Task objective
Using the listing below, extract each line that has the word "retestLane" in it.

Source data
-- ==== Sys2Proof/Machine/Boot.lean ====
section
/-! DEFINITION. Bring-up from the dies' reset to INDICATE, and the orderly shutdown (R116, R119, R163, R322, R387 to R392,
R401, R402, R409 to R411, R457). -/

namespace Sys2Proof.Machine

/-- Change where bring-up stands. -/
def bootMod (s : State) (f : BootSt → BootSt) : State := { s with mod := { s.mod with boot := f s.mod.boot } }

/-- Set a bit of BOOTSTAT [4:0] (R456). -/
def bootstatSet (s : State) (i : Nat) : State :=
  { s with host := { s.host with bootstat := s.host.bootstat ||| BitVec.ofNat 5 (2 ^ i) } }

/-! ## DIES_OUT_OF_RESET (R401, R402) -/

/-- An entry after the test of its original element. -/
def retest (fails : Bool) (e : RepEnt) : RepEnt :=
  if e.fused then e
  else
    let n := if fails then min 3 (e.count + 1) else 0
    { e with count := n, fused := n = 3 }

/-- A lane's map after the test. -/
def retestMap (failing : List Nat) (ents : List RepEnt) : List RepEnt :=
  (enumFrom0 ents).map fun x => retest (failing.contains x.1) x.2

/-- One lane tests the elements that its map names; each entry made permanent is a BIST_FUSE event. -/
def retestLane (failing : Quad (List Nat)) (s : State) (l : Lane) : State :=
  let old := (mapCur (s.lanes.get l).mram).ents
  let new := retestMap (failing.get l) old
  if new = old then s
  else
    let s1 := onLane s l fun x => { x with mram := mapWrite x.mram new }
    ((old.zip new).filter fun e => !e.1.fused && e.2.fused).foldl (fun s _ => raiseLane s l 0x0B83 (argLane l)) s1

/-- The hub's entries as at least two lanes hold them alike. -/
def hubMap (s : State) : List RepEnt :=
  (agree2 ((aliveLanes s).map fun l => (mapCur (s.lanes.get l).mram).ents.filter fun e => 160 ≤ e.bank)).getD []

/-- The dies leave reset: the boot counts (R456), the elements are tested, the maps loaded. -/
def diesOutAt (failing : Quad (List Nat)) (s : State) : State :=
  let s1 := (aliveLanes s).foldl (retestLane failing) s
  let s2 := { s1 with ul := { s1.ul with diesHeld := false, nboot := min 255 (s1.ul.nboot + 1) },
                      hub := { s1.hub with ents := hubMap s1 } }
  bootMod s2 fun b => { b with diesOut := true }

/-- DIES_OUT_OF_RESET. -/
def execDiesOutOfReset (failing : Quad (List Nat)) (s : State) : Host.Outcome State Fault Refusal :=
  .next (if hubUp s && s.mod.st == .boot && !s.mod.boot.diesOut then diesOutAt failing s else s)

/-! ## BOOT_RECORD_CHECK (R410, R411) -/

/-- A lane's start-up record is valid. -/
def recordValid (s : State) (l : Lane) : Bool :=
  let x := s.lanes.get l
  match (bootCur x.mram).start, s.ul.shelf with
  | some r, some c =>
    (startSeal r).crc == r.crc && r.result.toNat % 32 == 15 && 102 * (c - r.shelf.toNat) ≤ 1008000 &&
      r.mapCrc == mapCrc (mapCur x.mram).ents && r.fuseCrc == fuseCrc l x
  | _, _ => false

/-- The lanes whose record is valid and whose circuits pass the check beside it. -/
def recordLanes (circuitsOk : Quad Bool) (s : State) : List Lane :=
  (aliveLanes s).filter fun l => recordValid s l && circuitsOk.get l

/-- A lane that is not permanently retired runs a boot pass. -/
def bootPass (x : LaneSt) : LaneSt := { x with bist := startPass x.bist .boot }

/-- The record path with at least three valid records, else full BIST on every lane and the hub; SHELF_CELL_LOW when the shelf
counter is unknown (R409). -/
def recordCheckAt (circuitsOk : Quad Bool) (s : State) : State :=
  let ok := recordLanes circuitsOk s
  let s1 := onLanes s (aliveLanes s) fun l x => { x with record := recordValid s l }
  let s2 := if s.ul.shelf.isNone then raiseUl s1 0x0B04 [] else s1
  let s3 := if 3 ≤ ok.length then
      let t := onLanes s2 ok fun _ x => { x with checked := true }
      let u := onLanes t ((aliveLanes s).filter fun l => !ok.contains l) fun _ x => bootPass x
      bootstatSet (bootMod { u with hub := { u.hub with passOk := true } } fun b => { b with recPath := true }) 0
    else
      let t := onLanes s2 (aliveLanes s) fun _ x => bootPass x
      { t with hub := { t.hub with pass := some .boot, slice := 0, running := false, passOk := false } }
  bootFew (refreshLanes (bootMod s3 fun b => { b with checked := true }))

/-- BOOT_RECORD_CHECK. -/
def execBootRecordCheck (circuitsOk : Quad Bool) (s : State) : Host.Outcome State Fault Refusal :=
  .next (if hubUp s && s.mod.st == .boot && s.mod.boot.diesOut && !s.mod.boot.checked then recordCheckAt circuitsOk s else s)

/-! ## The lease in BOOT (R322, R332) -/

/-- The epoch after one: it is never 0, so the count goes from all ones to 1 (R332). -/
def epochAfter (e : Nat) : Word := if (e + 1) % 2 ^ 32 = 0 then 1 else BitVec.ofNat 32 (e + 1)

/-- The highest epoch known plus 1, written to the boot records of the lanes before its first frame. -/
def newEpoch (s : State) : State :=
  let e := epochAfter (epochKnown s)
  { s with lanes := s.lanes.map fun x => if x.role == .retired then x else { x with mram := bootWrite x.mram fun b => { b with epoch := e } },
           peer := { s.peer with epoch := e } }

/-- The module takes the lease: a new epoch, the holder's timer runs. -/
def takeLease (s : State) : State :=
  let s1 := newEpoch s
  refreshLanes { s1 with peer := { s1.peer with held := true }, ul := { s1.ul with leaseRun := true, leaseInh := false } }

/-! ## BOOT_YEALM_AGREED (R163, R389, R457) -/

/-- The split conditions of R116: every lane reads SW19 on, and BOOTOPT.SPLIT. -/
def splitAsked (s : State) : Bool :=
  s.ul.optSplit && (aliveLanes s).all fun l => (s.lanes.get l).sw.getLsbD 18

/-- CRC-64 of a lane's VERIFIED shadow bank. -/
def shadowCrc (x : LaneSt) : Option DWord :=
  let b := shadowBank x.mram
  if b.state == .verified then b.img.map (·.crc64) else none

/-- The shadow bank becomes ACTIVE, the bank that was is VERIFIED (R163). -/
def swapBanks (m : Mram) : Mram :=
  let down (b : Bank) : Bank := if b.state == .active then { b with state := .verified } else b
  if shadowIsOne m then { m with bank0 := down m.bank0, bank1 := { m.bank1 with state := .active } }
  else { m with bank1 := down m.bank1, bank0 := { m.bank0 with state := .active } }

/-- Activation in BOOT: with the key in MAINT or TEST, when at least two lanes hold VERIFIED shadow banks of equal CRC-64;
ACTIVATE is cleared either way. In RUN it is kept. -/
def activate (s : State) : State :=
  if s.ul.optActivate && keyMaintOrTest s then
    let s1 := { s with ul := { s.ul with optActivate := false } }
    match agree2 ((aliveLanes s).filterMap fun l => shadowCrc (s.lanes.get l)) with
    | none => s1
    | some c =>
      let ls := (aliveLanes s).filter fun l => shadowCrc (s.lanes.get l) == some c
      let s2 := onLanes s1 ls fun _ x => { x with mram := bootWrite (swapBanks x.mram) fun b => { b with activated := true } }
      bootstatSet (bootMod s2 fun b => { b with activated := true }) 2
  else s

/-- A lane verifies the yealm in its ACTIVE bank again (R161, R163). -/
def verifyActive (s : State) (l : Lane) : State :=
  let x := s.lanes.get l
  match activeBank x.mram with
  | none => s
  | some b =>
    match verify l x.sw s.mod.boot.split (bankBytes b) with
    | .ok y => onLane s l fun x => { x with yealm := some y, mram := setActive x.mram { b with img := some y } }
    | .refused step t => refuseImage (onLane s l fun x => { x with yealm := none, mram := setActive x.mram { b with img := none } }) l step t

/-- The module enters SPLIT: every record is VOID (R119). -/
def enterSplit (s : State) : State :=
  let s1 := { s with lanes := s.lanes.map fun x => if x.role == .retired then x else voidRecord x }
  bootstatSet (setState s1 .split) 3

/-- A module of a pair that has heard a RENEW and holds the holder's yealm ACTIVE becomes its standby (R324, R352); lanes that
owe the injection set run it first (log entry 11). -/
def tryStandby (s : State) : State :=
  match s.peer.renew with
  | some r =>
    if s.mod.st == .boot && isPair s && s.mod.boot.agreed && !s.peer.held && r.ycrc == s.mod.ycrc && !s.mod.boot.swBad then
      let s1 := onLanes s (readyLanes s) fun _ x =>
        if x.injectOk || x.bist.pass.isSome then x else { x with bist := startPass x.bist .inject }
      setState { s1 with peer := mirrorFresh s1.peer } .standby
    else s
  | none => s

/-- The agreed CRC-64 is found: SPLIT, standby, or alone the lease (R322). -/
def yealmAgreed (c : DWord) (s : State) : State :=
  let s1 := bootMod { s with mod := { s.mod with ycrc := c },
                             host := { s.host with bootstat := s.host.bootstat &&& 0b01111 } }
    fun b => { b with agreed := true, noImage := false }
  let s2 := { s1 with lanes := s1.lanes.map fun x =>
    { x with yealm := match x.yealm with | some y => if y.crc64 = c then some y else none | none => none } }
  if s2.mod.boot.split then enterSplit s2
  else if isPair s2 then tryStandby s2
  else takeLease s2

/-- No two lanes hold ACTIVE yealms of equal CRC-64: NO_IMAGE, once. -/
def noImageAt (s : State) : State :=
  if s.mod.boot.noImage then s
  else bootstatSet (bootMod (raiseShared s 0x0403 []) fun b => { b with noImage := true }) 4

/-- The lanes that have passed the start-up check agree the active yealm. -/
def yealmAgreedAt (s : State) : State :=
  let s0 := if s.mod.boot.noImage then s else activate (bootMod s fun b => { b with split := splitAsked s })
  let s1 := (aliveLanes s0).foldl verifyActive s0
  let held := ((aliveLanes s1).filter fun l => (s1.lanes.get l).checked).filterMap fun l => (s1.lanes.get l).yealm.map (·.crc64)
  match agree2 held with
  | some c => yealmAgreed c s1
  | none => noImageAt s1

/-- BOOT_YEALM_AGREED: after the start-up check; a wanted activation waits until the key has a position (R379). -/
def execBootYealmAgreed (s : State) : Host.Outcome State Fault Refusal :=
  .next (if hubUp s && s.mod.st == .boot && s.mod.boot.checked && !s.mod.boot.agreed &&
      !(s.ul.optActivate && s.ctl.pos.isNone) &&
      2 ≤ ((aliveLanes s).filter fun l => (s.lanes.get l).checked).length then yealmAgreedAt s else s)

/-! ## RING_START_COMPLETE (R387, R388) -/

/-- Every listed ring has a started plane (R223). -/
def ringsStarted (s : State) : Bool :=
  match theYealm s with
  | none => false
  | some y => RingId.all.all fun r =>
      (y.rings.get r.slot).nodes.isEmpty || (s.rings.planes.get r.slot).a.started || (s.rings.planes.get r.slot).b.started

/-- What BOOT still lacks for INDICATE is there: lease, agreed yealm, two ready lanes, no reserved switch, a sound hub. -/
def indicateReady (s : State) : Bool :=
  s.mod.st == .boot && s.peer.held && s.mod.boot.agreed && !s.mod.boot.split && !reservedOn s.ctl.sw && !s.mod.boot.swBad &&
    !s.mod.boot.hubBad && s.hub.pass.isNone && 2 ≤ (readyLanes s).length

/-- INDICATE; lanes that took the record path run the injection set there. -/
def ringStartAt (s : State) : State :=
  let s1 := onLanes s (readyLanes s) fun _ x =>
    if x.injectOk || x.bist.pass.isSome then x else { x with bist := startPass x.bist .inject }
  setState (bootMod s1 fun b => { b with ringsUp := true }) .indicate

/-- RING_START_COMPLETE. -/
def execRingStartComplete (s : State) : Host.Outcome State Fault Refusal :=
  .next (if hubUp s && indicateReady s && ringsStarted s then ringStartAt s else s)

/-! ## The orderly shutdown (R391, R392) -/

/-- In these states an orderly shutdown goes on from its step 3 at once. -/
def shutAtOnce (m : ModState) : Bool := m == .indicate || m == .safeStop || m == .split

/-- A lane starts its shutdown pass; a running slice is abandoned (R397). -/
def shutdownPass (x : LaneSt) : LaneSt :=
  if x.role == .retired then x
  else { x with bist := { startPass x.bist .shutdown with reinit := x.bist.running || x.bist.reinit } }

/-- C(j + 1): SHUTDOWN_BEGIN, SAFE STOP, and the passes. Once a pass has been run from SPLIT every later one of this start
writes VOID too (R119). -/
def shutdownAt (s : State) : State :=
  let fromSplit := s.mod.shutSplit || s.mod.st == .split
  let s1 := raiseShared s 0x0A84 []
  let s2 := enterSafeStop (bootMod s1 fun b => { b with b := none })
  { s2 with
    lanes := s2.lanes.map shutdownPass,
    hub := { s2.hub with pass := some .shutdown, slice := 0, running := false, passOk := false },
    cyc := { s2.cyc with rejoiner := none, joinNext := false },
    mod := { s2.mod with shutPass := true, shutSplit := fromSplit, shutDone := false },
    ul := { s2.ul with orderly := none, stopAt := false } }

/-- SHUTDOWN_BEGIN. -/
def execShutdownBegin (s : State) : Host.Outcome State Fault Refusal :=
  .next (if hubUp s && s.ul.orderly == some .shutdown && (s.ul.stopAt || shutAtOnce s.mod.st) && s.mod.st != .boot then
    shutdownAt s else s)

/-- The start-up record a lane writes at the end of its shutdown pass (R409); UNDERLAY_PASS stands (DESIGN CHOICE, log entry 115). -/
def newStart (s : State) (l : Lane) (x : LaneSt) : StartRec :=
  let flags := ofFlag x.bist.lastPass + 2 * ofFlag x.injectOk + 4 * ofFlag s.hub.passOk + 8 + 16 * ofFlag s.mod.shutSplit
  startSeal {
    result := BitVec.ofNat 8 flags,
    shelf := match s.ul.shelf with | some m => BitVec.ofNat 64 m | none => Config.shelfUnknown,
    cycle := match s.ul.lastCk with | some c => c.2 | none => 0,
    mapCrc := mapCrc (mapCur x.mram).ents, fuseCrc := fuseCrc l x,
    rowsFree := BitVec.ofNat 16 (rowsFree x.mram), colsFree := BitVec.ofNat 16 (colsFree x.mram),
    sectFree := BitVec.ofNat 16 (sectFree x.mram), repairs := BitVec.ofNat 16 x.bist.repairs, crc := 0 }

/-- Every pass has ended: each lane writes its record, SHUTDOWN_DONE. -/
def shutdownDoneAt (s : State) : State :=
  let s1 := onLanes s (aliveLanes s) fun l x =>
    let r := newStart s l x
    { x with mram := bootWrite x.mram fun b => { b with start := some r }, record := r.result.toNat % 32 == 15 && s.ul.shelf.isSome }
  let s2 := { s1 with mod := { s1.mod with shutPass := false, shutDone := true } }
  refreshLanes (raiseShared s2 0x0A85 [])

/-- SHUTDOWN_DONE. -/
def execShutdownDone (s : State) : Host.Outcome State Fault Refusal :=
  .next (if hubUp s && s.mod.shutPass && s.hub.pass.isNone && (aliveLanes s).all (fun l => (s.lanes.get l).bist.pass.isNone) then
    shutdownDoneAt s else s)

end Sys2Proof.Machine
end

Exercise response
def retestLane (failing : Quad (List Nat)) (s : State) (l : Lane) : State :=
  let s1 := (aliveLanes s).foldl (retestLane failing) s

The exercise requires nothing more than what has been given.